Cobra eut ce qui pouvait se rapproche le plus d'un sourire. La commissure de ses lèvres scellée se tendit et frémit légèrement. De quoi s'amusait-il ainsi ? De la qualification plus qu'offensante de « premier venu » ou de l'essence de cette méfiance, purement illogique et ridicule ? Andrew observait soudain l'ombre de ce géant, de cette figure nue, mais fière, de cette grandeur digne et pourtant meurtrie. Il émanait de cet être une puissance qui brisait tout, une puissance qui faisait presque froid dans le dos. Si une créature d'une force aussi grandiose décidait de changer de camp, la guerre était perdue d'avance.

Ainsi, la peur du directeur était toute naturelle. Ils ignoraient tout de cet immortel et, quelque part, l'humain était programmé pour se méfier de ce qui s'éloignait le plus de lui. La différence entre ce qu'il était, un être vulnérable et mortel qui compensait sa faiblesse par son ambition sans égale, et Cobra, un organisme unique, un vestige d'une civilisation oubliée et qui disposait, par conséquent, de pouvoirs dont ils n'avaient pas la plus petite idée, les éloignait inexorablement.

— Il ne s'agit pas d'irrespect de ma part, mais puis-je vous confier l'avenir de l'école ?

Mes capacités devraient être en mesure de détruire le fléau qui ronge Diolyde, mais si nous attendons encore, je ne suis pas certain de pouvoir reproduire cet exploit.

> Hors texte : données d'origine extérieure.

theorem sagRise_keep {s : State} {m g} : Keep s (sagRise m g s) := by
  unfold sagRise
  dsimp only
  refine Frame.after (stageChanged_frame (Frame.rfl' _)) (Keep.pwrTo fun h => ⟨?_, h.2.1, h.2.2⟩)
  have := h.1
  have := stageOf_le m
  dsimp only
  omega

theorem powerOff_keep {s : State} {ds} : Keep s (powerOff ds s) := by
  unfold powerOff
  extract_lets +onlyGivenNames -merge -useContext blks lose x y _ z
  have hl : ∀ b u, Frame s u → Frame s (lose b u) := fun b u k => sweepBlock_frame (clearBlock_frame k)
  have hx : Frame s x := Frame.foldl (fun u b k => hl b u k) (Frame.rfl' _)
  clear_value lose x
  have hy : Frame s y := Frame.foldl (fun u d k => Frame.ite (clearShared_frame k) k) hx
  clear_value y
  have hz : Frame s z := Frame.ite (Frame.mk' hy) hy
  clear_value z
  exact hz.keep.trans (Keep.pwrTo id)

theorem domainPowerSet_keep {s : State} {q d a o} : Keep s (domainPowerSet q d a o s).1 := by
  unfold domainPowerSet
  split
  · exact Keep.rfl' _
  · split
    · exact Keep.rfl' _
    · split
      · exact Keep.rfl' _
      · extract_lets ds d
        split
        · exact Keep.rfl' _
        · split
          · exact Keep.rfl' _
          · split
            · exact Keep.trans (u := _) (Keep.rfl' _) (Keep.pwrTo id)
            · split
              · exact powerOff_keep
              · exact Keep.rfl' _

theorem domainUp_keep {s : State} {d} : Keep s (domainUp d s) := by
  unfold domainUp
  split
  · exact Keep.rfl' _
  · extract_lets +onlyGivenNames ds _ x y
    have hx : Keep s x := Keep.pwrTo id
    clear_value x
    have hy : Frame x y := Frame.foldl (fun u b k => rebuildBlock_frame k) (Frame.rfl' _)
    exact hx.frame (completeOpt_frame hy)

theorem applyParam_keep {s : State} {p i v} : Keep s (applyParam p i v s) := by
  unfold applyParam
  extract_lets +onlyGivenNames old x
  have hx : Keep s x := (setParam_frame (Frame.rfl' _)).keep
  clear_value x
  refine Keep.ite (hx.trans (Keep.pwrTo id)) (Keep.ite ?_ (Keep.ite ?_ hx))
  · exact hx.frame (Frame.mk' (Frame.rfl' _))
  · exact hx.frame (Frame.mk' (Frame.rfl' _))

theorem setEach_keep {s t : State} {d vs i} (e : setEach d vs i s = .ok t) : Keep s t := by
  induction vs generalizing s i with
  | nil =>
    unfold setEach at e
    cases e
    exact Keep.rfl' _
  | cons v vs ih =>
    unfold setEach at e
    split at e
    · cases e
    · split at e
      · cases e
      · exact applyParam_keep.trans (ih e)

theorem paramSet_keep {s : State} {p f c vs} : Keep s (paramSet p f c vs s).1 := by
  unfold paramSet
  repeat' split
  all_goals first
    | exact Keep.rfl' _
    | (rename_i e; exact setEach_keep e)

theorem initialSet_keep {s : State} {n st} : Keep s (initialSet n st s) := by
  unfold initialSet
  dsimp only
  refine Keep.trans (u := { s with clk := { s.clk with ltb := n, sfc := n / 311040 % 2 ^ 51 }
                                   time := { s.time.shift (((n : Int) - s.clk.ltb) * 64) with state := st } }) ⟨rfl, fun _ => Nat.mod_lt _ (by decide), id⟩ ?_
  exact (Frame.foldl (fun u g k => Frame.ite (gateSchedule_frame k) k) (event_frame (Frame.rfl' _))).keep

theorem reachBoundary_keep {s : State} : Keep s (reachBoundary s) := by
  unfold reachBoundary
  exact ⟨rfl, fun _ => Nat.mod_lt _ (by decide), id⟩

theorem tick_keep {s : State} : Keep s (tick s) := by
  unfold tick
  exact Keep.ite ⟨rfl, id, id⟩ (Keep.ite (Keep.rfl' _) ⟨rfl, id, id⟩)

theorem servoUpdate_keep {s : State} : Keep s (servoUpdate s) := by
  unfold servoUpdate
  extract_lets +onlyGivenNames -merge -useContext t x z y
  have hx : Keep s x := (Frame.mk' (Frame.rfl' _)).keep
  clear_value z x
  have hy : Keep s y := by
    unfold y
    split
    · exact (hx.trans initialSet_keep).frame (endSets_frame (steerBy_frame (Frame.rfl' _)))
    · split
      · exact hx
      · exact (hx.trans initialSet_keep).frame (endSets_frame (complete_frame (Frame.rfl' _)))
    · exact hx.frame (steerBy_frame (Frame.rfl' _))
    · exact hx
    · split
      · refine Keep.ite hx ?_
        split
        · exact hx.frame (bump_frame (steerBy_frame (Frame.rfl' _)))
        · exact hx.frame (enterHoldover_frame (Frame.mk' (Frame.rfl' _)))
      · exact hx
    · exact Keep.ite (hx.frame (steerBy_frame (Frame.rfl' _))) hx
    · exact hx
  clear_value y
  exact hy.frame (dcoUpdate_frame (Frame.rfl' _))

Kourrage enfonça son visage entre ses mains tremblantes. Il était difficile de croire que cet homme était à peine âgé de la cinquantaine là où la créature qui lui faisait face, aussi digne que possible, avait vécu plusieurs millénaires. Le contrôle de l'école revenait à ces créatures et Kourrage avait déjà nourri le désir fou, secret, d'abandonner l'établissement à leurs mains si un jour ils décidaient de signer leur retour. Cobra était comme un signe à ses yeux, le signal tant attendu. Il était peut-être tant pour lui de passer le flambeau et de placer Diolyde entre des mains plus sûres et moins anecdotiques que les siennes. Kourrage disposait d'une sagesse et d'une grandeur d'âme admirable, mais dans le conflit qui s'annonçait, il ne possédait aucune capacité surnaturelle, aucun pouvoir soufflé par les Dieux. Il n'était qu'un être humain dépassé par la furie des événements.

Votre hésitation est légitime, mais si je ne m'abuse, elle ne concerne pas uniquement la menace qui pèse sur Diolyde.

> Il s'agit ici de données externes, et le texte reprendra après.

-- ==== Sys2Proof/Laws/State.lean ====
section
/-! SUPPORT. One lemma per field of State per shared update: what a counter, an event, a parameter and a completion leave
alone. -/

namespace Sys2Proof.Machine

@[simp] theorem bump_pending (c : Ctr) (i : Nat) (s : State) : (bump c i s).pending = s.pending := rfl
@[simp] theorem bump_free (c : Ctr) (i : Nat) (s : State) : (bump c i s).free = s.free := rfl
@[simp] theorem bump_clk (c : Ctr) (i : Nat) (s : State) : (bump c i s).clk = s.clk := rfl
@[simp] theorem bump_rst (c : Ctr) (i : Nat) (s : State) : (bump c i s).rst = s.rst := rfl
@[simp] theorem bump_opt (c : Ctr) (i : Nat) (s : State) : (bump c i s).opt = s.opt := rfl
@[simp] theorem bump_pwr (c : Ctr) (i : Nat) (s : State) : (bump c i s).pwr = s.pwr := rfl
@[simp] theorem bump_flt (c : Ctr) (i : Nat) (s : State) : (bump c i s).flt = s.flt := rfl
@[simp] theorem bump_mon (c : Ctr) (i : Nat) (s : State) : (bump c i s).mon = s.mon := rfl
@[simp] theorem bump_ann (c : Ctr) (i : Nat) (s : State) : (bump c i s).ann = s.ann := rfl
@[simp] theorem bump_led (c : Ctr) (i : Nat) (s : State) : (bump c i s).led = s.led := rfl
@[simp] theorem bump_lane (c : Ctr) (i : Nat) (s : State) : (bump c i s).lane = s.lane := rfl
@[simp] theorem bump_ds (c : Ctr) (i : Nat) (s : State) : (bump c i s).ds = s.ds := rfl
@[simp] theorem bump_onu (c : Ctr) (i : Nat) (s : State) : (bump c i s).onu = s.onu := rfl
@[simp] theorem bump_map (c : Ctr) (i : Nat) (s : State) : (bump c i s).map = s.map := rfl
@[simp] theorem bump_rx (c : Ctr) (i : Nat) (s : State) : (bump c i s).rx = s.rx := rfl
@[simp] theorem bump_time (c : Ctr) (i : Nat) (s : State) : (bump c i s).time = s.time := rfl
@[simp] theorem bump_amp (c : Ctr) (i : Nat) (s : State) : (bump c i s).amp = s.amp := rfl
@[simp] theorem bump_cip (c : Ctr) (i : Nat) (s : State) : (bump c i s).cip = s.cip := rfl
@[simp] theorem bump_prot (c : Ctr) (i : Nat) (s : State) : (bump c i s).prot = s.prot := rfl
@[simp] theorem bump_cls (c : Ctr) (i : Nat) (s : State) : (bump c i s).cls = s.cls := rfl
@[simp] theorem bump_em (c : Ctr) (i : Nat) (s : State) : (bump c i s).em = s.em := rfl
@[simp] theorem bump_pool (c : Ctr) (i : Nat) (s : State) : (bump c i s).pool = s.pool := rfl
@[simp] theorem bump_sch (c : Ctr) (i : Nat) (s : State) : (bump c i s).sch = s.sch := rfl
@[simp] theorem bump_par (c : Ctr) (i : Nat) (s : State) : (bump c i s).par = s.par := rfl
@[simp] theorem bump_host (c : Ctr) (i : Nat) (s : State) : (bump c i s).host = s.host := rfl

@[simp] theorem bumpBy_pending (c : Ctr) (i n : Nat) (s : State) : (bumpBy c i n s).pending = s.pending := rfl
@[simp] theorem bumpBy_free (c : Ctr) (i n : Nat) (s : State) : (bumpBy c i n s).free = s.free := rfl
@[simp] theorem bumpBy_clk (c : Ctr) (i n : Nat) (s : State) : (bumpBy c i n s).clk = s.clk := rfl
@[simp] theorem bumpBy_rst (c : Ctr) (i n : Nat) (s : State) : (bumpBy c i n s).rst = s.rst := rfl
@[simp] theorem bumpBy_opt (c : Ctr) (i n : Nat) (s : State) : (bumpBy c i n s).opt = s.opt := rfl
@[simp] theorem bumpBy_pwr (c : Ctr) (i n : Nat) (s : State) : (bumpBy c i n s).pwr = s.pwr := rfl
@[simp] theorem bumpBy_flt (c : Ctr) (i n : Nat) (s : State) : (bumpBy c i n s).flt = s.flt := rfl
@[simp] theorem bumpBy_mon (c : Ctr) (i n : Nat) (s : State) : (bumpBy c i n s).mon = s.mon := rfl
@[simp] theorem bumpBy_ann (c : Ctr) (i n : Nat) (s : State) : (bumpBy c i n s).ann = s.ann := rfl
@[simp] theorem bumpBy_led (c : Ctr) (i n : Nat) (s : State) : (bumpBy c i n s).led = s.led := rfl
@[simp] theorem bumpBy_lane (c : Ctr) (i n : Nat) (s : State) : (bumpBy c i n s).lane = s.lane := rfl
@[simp] theorem bumpBy_ds (c : Ctr) (i n : Nat) (s : State) : (bumpBy c i n s).ds = s.ds := rfl
@[simp] theorem bumpBy_onu (c : Ctr) (i n : Nat) (s : State) : (bumpBy c i n s).onu = s.onu := rfl
@[simp] theorem bumpBy_map (c : Ctr) (i n : Nat) (s : State) : (bumpBy c i n s).map = s.map := rfl
@[simp] theorem bumpBy_rx (c : Ctr) (i n : Nat) (s : State) : (bumpBy c i n s).rx = s.rx := rfl
@[simp] theorem bumpBy_time (c : Ctr) (i n : Nat) (s : State) : (bumpBy c i n s).time = s.time := rfl
@[simp] theorem bumpBy_amp (c : Ctr) (i n : Nat) (s : State) : (bumpBy c i n s).amp = s.amp := rfl
@[simp] theorem bumpBy_cip (c : Ctr) (i n : Nat) (s : State) : (bumpBy c i n s).cip = s.cip := rfl
@[simp] theorem bumpBy_prot (c : Ctr) (i n : Nat) (s : State) : (bumpBy c i n s).prot = s.prot := rfl
@[simp] theorem bumpBy_cls (c : Ctr) (i n : Nat) (s : State) : (bumpBy c i n s).cls = s.cls := rfl
@[simp] theorem bumpBy_em (c : Ctr) (i n : Nat) (s : State) : (bumpBy c i n s).em = s.em := rfl
@[simp] theorem bumpBy_pool (c : Ctr) (i n : Nat) (s : State) : (bumpBy c i n s).pool = s.pool := rfl
@[simp] theorem bumpBy_sch (c : Ctr) (i n : Nat) (s : State) : (bumpBy c i n s).sch = s.sch := rfl
@[simp] theorem bumpBy_par (c : Ctr) (i n : Nat) (s : State) : (bumpBy c i n s).par = s.par := rfl
@[simp] theorem bumpBy_host (c : Ctr) (i n : Nat) (s : State) : (bumpBy c i n s).host = s.host := rfl

@[simp] theorem event_pending (c : Nat) (l : List RVal) (s : State) : (event c l s).pending = s.pending := rfl
@[simp] theorem event_free (c : Nat) (l : List RVal) (s : State) : (event c l s).free = s.free := rfl
@[simp] theorem event_clk (c : Nat) (l : List RVal) (s : State) : (event c l s).clk = s.clk := rfl
@[simp] theorem event_rst (c : Nat) (l : List RVal) (s : State) : (event c l s).rst = s.rst := rfl
@[simp] theorem event_opt (c : Nat) (l : List RVal) (s : State) : (event c l s).opt = s.opt := rfl
@[simp] theorem event_pwr (c : Nat) (l : List RVal) (s : State) : (event c l s).pwr = s.pwr := rfl
@[simp] theorem event_flt (c : Nat) (l : List RVal) (s : State) : (event c l s).flt = s.flt := rfl
@[simp] theorem event_mon (c : Nat) (l : List RVal) (s : State) : (event c l s).mon = s.mon := rfl
@[simp] theorem event_ann (c : Nat) (l : List RVal) (s : State) : (event c l s).ann = s.ann := rfl
@[simp] theorem event_led (c : Nat) (l : List RVal) (s : State) : (event c l s).led = s.led := rfl
@[simp] theorem event_lane (c : Nat) (l : List RVal) (s : State) : (event c l s).lane = s.lane := rfl
@[simp] theorem event_ds (c : Nat) (l : List RVal) (s : State) : (event c l s).ds = s.ds := rfl
@[simp] theorem event_onu (c : Nat) (l : List RVal) (s : State) : (event c l s).onu = s.onu := rfl
@[simp] theorem event_map (c : Nat) (l : List RVal) (s : State) : (event c l s).map = s.map := rfl
@[simp] theorem event_rx (c : Nat) (l : List RVal) (s : State) : (event c l s).rx = s.rx := rfl
@[simp] theorem event_time (c : Nat) (l : List RVal) (s : State) : (event c l s).time = s.time := rfl
@[simp] theorem event_amp (c : Nat) (l : List RVal) (s : State) : (event c l s).amp = s.amp := rfl
@[simp] theorem event_cip (c : Nat) (l : List RVal) (s : State) : (event c l s).cip = s.cip := rfl
@[simp] theorem event_prot (c : Nat) (l : List RVal) (s : State) : (event c l s).prot = s.prot := rfl
@[simp] theorem event_cls (c : Nat) (l : List RVal) (s : State) : (event c l s).cls = s.cls := rfl
@[simp] theorem event_em (c : Nat) (l : List RVal) (s : State) : (event c l s).em = s.em := rfl
@[simp] theorem event_pool (c : Nat) (l : List RVal) (s : State) : (event c l s).pool = s.pool := rfl
@[simp] theorem event_sch (c : Nat) (l : List RVal) (s : State) : (event c l s).sch = s.sch := rfl
@[simp] theorem event_par (c : Nat) (l : List RVal) (s : State) : (event c l s).par = s.par := rfl
@[simp] theorem event_ctr (c : Nat) (l : List RVal) (s : State) : (event c l s).ctr = s.ctr := rfl

@[simp] theorem setParam_pending (p i : Nat) (v : Int) (s : State) : (setParam p i v s).pending = s.pending := rfl
@[simp] theorem setParam_free (p i : Nat) (v : Int) (s : State) : (setParam p i v s).free = s.free := rfl
@[simp] theorem setParam_clk (p i : Nat) (v : Int) (s : State) : (setParam p i v s).clk = s.clk := rfl
@[simp] theorem setParam_rst (p i : Nat) (v : Int) (s : State) : (setParam p i v s).rst = s.rst := rfl
@[simp] theorem setParam_opt (p i : Nat) (v : Int) (s : State) : (setParam p i v s).opt = s.opt := rfl
@[simp] theorem setParam_pwr (p i : Nat) (v : Int) (s : State) : (setParam p i v s).pwr = s.pwr := rfl
@[simp] theorem setParam_flt (p i : Nat) (v : Int) (s : State) : (setParam p i v s).flt = s.flt := rfl
@[simp] theorem setParam_mon (p i : Nat) (v : Int) (s : State) : (setParam p i v s).mon = s.mon := rfl
@[simp] theorem setParam_ann (p i : Nat) (v : Int) (s : State) : (setParam p i v s).ann = s.ann := rfl
@[simp] theorem setParam_led (p i : Nat) (v : Int) (s : State) : (setParam p i v s).led = s.led := rfl
@[simp] theorem setParam_lane (p i : Nat) (v : Int) (s : State) : (setParam p i v s).lane = s.lane := rfl
@[simp] theorem setParam_ds (p i : Nat) (v : Int) (s : State) : (setParam p i v s).ds = s.ds := rfl
@[simp] theorem setParam_onu (p i : Nat) (v : Int) (s : State) : (setParam p i v s).onu = s.onu := rfl
@[simp] theorem setParam_map (p i : Nat) (v : Int) (s : State) : (setParam p i v s).map = s.map := rfl
@[simp] theorem setParam_rx (p i : Nat) (v : Int) (s : State) : (setParam p i v s).rx = s.rx := rfl
@[simp] theorem setParam_time (p i : Nat) (v : Int) (s : State) : (setParam p i v s).time = s.time := rfl
@[simp] theorem setParam_amp (p i : Nat) (v : Int) (s : State) : (setParam p i v s).amp = s.amp := rfl
@[simp] theorem setParam_cip (p i : Nat) (v : Int) (s : State) : (setParam p i v s).cip = s.cip := rfl
@[simp] theorem setParam_prot (p i : Nat) (v : Int) (s : State) : (setParam p i v s).prot = s.prot := rfl
@[simp] theorem setParam_cls (p i : Nat) (v : Int) (s : State) : (setParam p i v s).cls = s.cls := rfl
@[simp] theorem setParam_em (p i : Nat) (v : Int) (s : State) : (setParam p i v s).em = s.em := rfl
@[simp] theorem setParam_pool (p i : Nat) (v : Int) (s : State) : (setParam p i v s).pool = s.pool := rfl
@[simp] theorem setParam_sch (p i : Nat) (v : Int) (s : State) : (setParam p i v s).sch = s.sch := rfl
@[simp] theorem setParam_ctr (p i : Nat) (v : Int) (s : State) : (setParam p i v s).ctr = s.ctr := rfl
@[simp] theorem setParam_host (p i : Nat) (v : Int) (s : State) : (setParam p i v s).host = s.host := rfl

@[simp] theorem complete_pending (q : Req) (op : Nat) (r : Reply) (s : State) : (complete q op r s).pending = s.pending := rfl
@[simp] theorem complete_free (q : Req) (op : Nat) (r : Reply) (s : State) : (complete q op r s).free = s.free := rfl
@[simp] theorem complete_clk (q : Req) (op : Nat) (r : Reply) (s : State) : (complete q op r s).clk = s.clk := rfl
@[simp] theorem complete_rst (q : Req) (op : Nat) (r : Reply) (s : State) : (complete q op r s).rst = s.rst := rfl
@[simp] theorem complete_opt (q : Req) (op : Nat) (r : Reply) (s : State) : (complete q op r s).opt = s.opt := rfl
@[simp] theorem complete_pwr (q : Req) (op : Nat) (r : Reply) (s : State) : (complete q op r s).pwr = s.pwr := rfl
@[simp] theorem complete_flt (q : Req) (op : Nat) (r : Reply) (s : State) : (complete q op r s).flt = s.flt := rfl
@[simp] theorem complete_mon (q : Req) (op : Nat) (r : Reply) (s : State) : (complete q op r s).mon = s.mon := rfl
@[simp] theorem complete_ann (q : Req) (op : Nat) (r : Reply) (s : State) : (complete q op r s).ann = s.ann := rfl
@[simp] theorem complete_led (q : Req) (op : Nat) (r : Reply) (s : State) : (complete q op r s).led = s.led := rfl
@[simp] theorem complete_lane (q : Req) (op : Nat) (r : Reply) (s : State) : (complete q op r s).lane = s.lane := rfl
@[simp] theorem complete_ds (q : Req) (op : Nat) (r : Reply) (s : State) : (complete q op r s).ds = s.ds := rfl
@[simp] theorem complete_onu (q : Req) (op : Nat) (r : Reply) (s : State) : (complete q op r s).onu = s.onu := rfl
@[simp] theorem complete_map (q : Req) (op : Nat) (r : Reply) (s : State) : (complete q op r s).map = s.map := rfl
@[simp] theorem complete_rx (q : Req) (op : Nat) (r : Reply) (s : State) : (complete q op r s).rx = s.rx := rfl
@[simp] theorem complete_time (q : Req) (op : Nat) (r : Reply) (s : State) : (complete q op r s).time = s.time := rfl
@[simp] theorem complete_amp (q : Req) (op : Nat) (r : Reply) (s : State) : (complete q op r s).amp = s.amp := rfl
@[simp] theorem complete_cip (q : Req) (op : Nat) (r : Reply) (s : State) : (complete q op r s).cip = s.cip := rfl
@[simp] theorem complete_prot (q : Req) (op : Nat) (r : Reply) (s : State) : (complete q op r s).prot = s.prot := rfl
@[simp] theorem complete_cls (q : Req) (op : Nat) (r : Reply) (s : State) : (complete q op r s).cls = s.cls := rfl
@[simp] theorem complete_em (q : Req) (op : Nat) (r : Reply) (s : State) : (complete q op r s).em = s.em := rfl
@[simp] theorem complete_pool (q : Req) (op : Nat) (r : Reply) (s : State) : (complete q op r s).pool = s.pool := rfl
@[simp] theorem complete_sch (q : Req) (op : Nat) (r : Reply) (s : State) : (complete q op r s).sch = s.sch := rfl
@[simp] theorem complete_par (q : Req) (op : Nat) (r : Reply) (s : State) : (complete q op r s).par = s.par := rfl
@[simp] theorem complete_ctr (q : Req) (op : Nat) (r : Reply) (s : State) : (complete q op r s).ctr = s.ctr := rfl

end Sys2Proof.Machine
end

Andrew mettait un poids d'honneur à se faire oublier. Muet et malgré sa haute stature, il avait appris très tôt à se placer en retrait et à ne pas déranger les tumultes d'une conversation. Il lui semblait pourtant que le directeur de Diolyde entravait ses propos, refusait de confier la vérité, parce qu'un de ses plus brillants élèves se trouvait dans son sillage. Andrew le ressentait et le voyait même distinctement. L'aura de Kourrage ne mentait pas et, à cet instant, elle tremblait comme une feuille d'automne.

— Je suis fatigué, mais si vous le voulez bien, mes misérables soucis de mortel ne sont pas ma priorité. Nous en discuterons une fois que nous serons débarrassés de ce fléau.

Il s'agit donc d'une mise à l'épreuve...

Je vous demande pardon ?

Kourrage avait frémi. Andrew le voyait flétrir et, contrairement à une poignée de ses camarades dont certains le jugeaient coupables de bien des difficultés que Diolyde rencontrait, il avait toujours éprouvé une certaine sympathie pour cet homme. Andrew pouvait lire les auras, les décrypter, les analyser. C'était pour lui presque un parfum qui embaumait l'air, une senteur qui témoignait des émotions de leur propriétaire. Ainsi, Kourrage se donnait entièrement à sa cause, il y avait sacrifié sa vie et bien plus que cela.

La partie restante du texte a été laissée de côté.